Никакая цензура сегодня не мешает вывести в качестве действующего лица Ивана Грозного, хотя и мертвого. Скелет царя в богатых одеждах взгромоздили на коня (сконструированного из дощечек скелета лошади). Только ноги у коня «слоновьи». Ну, конечно, белый плащ-саван. Череп в шапке-Мономахе посверкивает драгоценными каменьями (художник Владимир Фирер). Эту угрожающую конструкцию-памятник (коня с царствующим всадником) передвигают по площадке на тележке с колесиками. Чтобы мы понимали, скелет живой и наблюдает, череп с помощью механизма поворачивают влево-вправо. Он как бы смотрит на Марфу и сразу принимает роковое решение не без помощи указующего перста Скуратова. Конкурс невест — видимость.
Отношение у персонажей к монстру разное. При первом появлении царя девицы-красавицы из хора в ужасе убегают, делая отстраняющий жест рукой. А через несколько минут девушки-невесты присаживаются в ногах у покойной лошади и мирно плетут венки (гармоничная белая композиция). Потом увозят под уздцы коня потенциального жениха. Ох уж эти невесты! Какие интриги они плетут?! Грязной воспринимает тележку скелета-«памятника» в качестве скамеечки. На лирической мелодии увертюры мертвец кружится (то есть конструкцию вращают).
Страх — определяющее чувство в постановке. Больше, чем Грозного, жители Александровской слободы (где происходят главные события) боятся опричников. Государственные бандюганы постоянно в трудах: стегают нагайками, насилуют женщин, отрубают головы, то есть вершат неправый суд без всяких ограничений. Перед премьерой в СМИ появилось сообщение: «В театре „Зазеркалье“ покажут оперу про Ивана Грозного». Поначалу критики и меломаны посмеялись (у композитора и драматурга про другое), но посмотрев спектакль, должны были признать: да, это так.

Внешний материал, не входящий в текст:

/-- A command that is not well formed raises its error: `OutOfRange`, or `InvalidKernel` for a kernel dimension that is
even or zero. -/
theorem exec_of_not_wellFormed {i : Instr} (h : i.wellFormed = false) (s : State) :
    exec i s = .next (s.raise .outOfRange) ∨
      ((∃ kh kw, i = .setkrn kh kw) ∧ exec i s = .next (s.raise .invalidKernel)) := by
  rw [← Bool.not_eq_true] at h
  cases i with
  | nop | ldpx _ _ | rdpx _ | conv | srst => exact absurd rfl h
  | setimg w h' =>
    rw [Instr.wellFormed, imageFits_iff] at h
    obtain ⟨-, e⟩ | ⟨hb, -⟩ := execSetimg_cases w h' s
    · exact .inl e
    · exact absurd hb h
  | setkrn kh kw =>
    rw [Instr.wellFormed, Bool.and_eq_true, kernelDimOk_iff, kernelDimOk_iff] at h
    obtain ⟨-, e⟩ | ⟨-, -, -, e⟩ | ⟨hoddH, hoddW, hleH, hleW, -⟩ := execSetkrn_cases kh kw s
    · exact .inr ⟨⟨kh, kw, rfl⟩, e⟩
    · exact .inl e
    · exact absurd ⟨⟨hoddH, hleH⟩, hoddW, hleW⟩ h
  | ldw u v n =>
    rw [Instr.wellFormed, Bool.and_eq_true, kernelIndexOk_iff, kernelIndexOk_iff] at h
    obtain ⟨-, e⟩ | ⟨row, col, hu, hv, -⟩ := execLdw_cases u v n s
    · exact .inl e
    · omega
  | rdreg r =>
    rw [Instr.wellFormed, decide_eq_true_iff, Nat.not_lt] at h
    rw [exec, execRdreg, ofNumber_none.2 h]
    exact .inl rfl
  | rdw u v =>
    rw [Instr.wellFormed, Bool.and_eq_true, kernelIndexOk_iff, kernelIndexOk_iff] at h
    obtain ⟨-, e⟩ | ⟨row, col, hu, hv, -⟩ := execRdw_cases u v s
    · exact .inl e
    · omega

/-- Settles O7: every command decodes from its word, and `exec_of_not_wellFormed` gives the error. -/
theorem outOfRangeOperandsDecodeAndFail : Obligations.OutOfRangeOperandsDecodeAndFail :=
  fun i s h => ⟨decodeOfEncodeIsIdentity i, exec_of_not_wellFormed h s⟩

end Sys2Proof.Machine

namespace Sys2Proof.Asm

open Sys2Proof.Machine

/-! ### Quantisation (30_encoding.md R81) -/

theorem quantise_neg (num : Int) (den : Nat) : quantise (-num) den = -quantise num den := by
  simp [quantise]

/-- A non-negative fraction is quantised to `floor(x * 2^16 + 1/2)`. -/
theorem quantise_natCast (n : Nat) {den : Nat} (hden : 0 < den) :
    quantise n den = ((2 * n * 65536 + den) / (2 * den) : Nat) := by
  obtain rfl | hn := Nat.eq_zero_or_pos n
  · rw [Nat.mul_zero, Nat.zero_mul, Nat.zero_add, Nat.div_eq_of_lt (by omega)]
    simp [quantise]
  · rw [quantise, Int.sign_natCast_of_ne_zero hn.ne', Int.natAbs_natCast, one_mul]
    rfl

theorem quantise_natCast_nearest (n : Nat) {den : Nat} (hden : 0 < den) :
    2 * |quantise n den * den - n * 65536| ≤ den := by
  rw [quantise_natCast n hden]
  have hlow := Nat.div_mul_le_self (2 * n * 65536 + den) (2 * den)
  have hhigh := Nat.lt_mul_div_succ (2 * n * 65536 + den) (show 0 < 2 * den by omega)
  generalize (2 * n * 65536 + den) / (2 * den) = q at hlow hhigh ⊢
  zify at hlow hhigh
  have habs : |2 * ((q : Int) * den - n * 65536)| ≤ den := abs_le.2 ⟨by linarith, by linarith⟩
  rwa [abs_mul, abs_two] at habs

theorem quantise_nearest (num : Int) {den : Nat} (hden : 0 < den) :
    2 * |quantise num den * den - num * 65536| ≤ den := by
  obtain ⟨n, rfl | rfl⟩ := num.eq_nat_or_neg
  · exact quantise_natCast_nearest n hden
  · rw [quantise_neg, show -quantise n den * den - -(n : Int) * 65536 = -(quantise n den * den - n * 65536) by ring,
      abs_neg]
    exact quantise_natCast_nearest n hden

/-- Settles O47: the two parts are `quantise_nearest` and `quantise_neg`. -/
theorem quantisationIsNearestAndOdd : Obligations.QuantisationIsNearestAndOdd :=
  fun num den hden => ⟨quantise_nearest num hden, quantise_neg num den⟩

/-! ### `IMAGE` (30_encoding.md R82) -/

theorem natField_eq_some {width n : Nat} {x : BitVec width} : natField width n = some x ↔ x.toNat = n := by
  unfold natField
  split
  case isTrue h => rw [Option.some_inj, ← BitVec.toNat_inj, BitVec.toNat_ofNat, Nat.mod_eq_of_lt h, eq_comm]
  case isFalse h =>
    have := x.isLt
    simp only [reduceCtorEq, false_iff]
    omega

theorem ldpxAt_eq_some {a p : Nat} {i : Instr} (h : ldpxAt a p = some i) :
    ∃ (x : PixelAddr) (y : Pixel), x.toNat = a ∧ y.toNat = p ∧ i = .ldpx x y := by
  simp only [ldpxAt, Option.bind_eq_bind, Option.bind_eq_some_iff, natField_eq_some, Option.pure_def,
    Option.some_inj] at h
  obtain ⟨x, hx, y, hy, rfl⟩ := h
  exact ⟨x, y, hx, hy, rfl⟩
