-- ==== Sys2Proof/Machine/Step.lean ====
section
/-! DEFINITION. `step` is one frame (rule R330): the frame's beginning, the instruction, the frame's end. -/

namespace Sys2Proof.Machine

/-- The rest of the frame after the execute stage. -/
def finishFrame (r : Host.Outcome State Fault Refusal) : Host.Outcome State Fault Refusal :=
  match r with
  | .next s    => .next s.afterInstruction
  | .fault e   => .fault e
  | .refused e => .refused e

/-- One frame. On a state that is `Faulted` already the machine is stuck (R344, U8; log 8). -/
def step (s : State) : Host.Outcome State Fault Refusal :=
  if s.faulted then .fault .doubleFault
  else
    match s.beginFrame with
    | .ended t  => .next t
    | .run i t => finishFrame (exec i t)

/-- `s` with the instruction whose bits are `w` stored where `step` fetches (the bits above `nbits` zero): the load of a
one-instruction program from outside (R383; log 16). -/
def State.withFetchWord (s : State) (nbits w : Nat) : State := s.placeAtPc (tableBytes nbits w)

end Sys2Proof.Machine
end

Иван Грозный, пусть и молчаливый, вместе со своими подручными — главные действующие лица представления. А если быть точными, новая «Царская невеста» о страсти в условиях политического и нравственного беспредела. Если быть совсем точным, речь о царствовании «Хочу», возведенного в абсолют. «Хочу» определяет жизнь властных людей, начиная с царя и кончая рядовым опричником, его любовницей. Частные лица: боярин Иван Лыков, Марфа — точка приложения этого «Хочу».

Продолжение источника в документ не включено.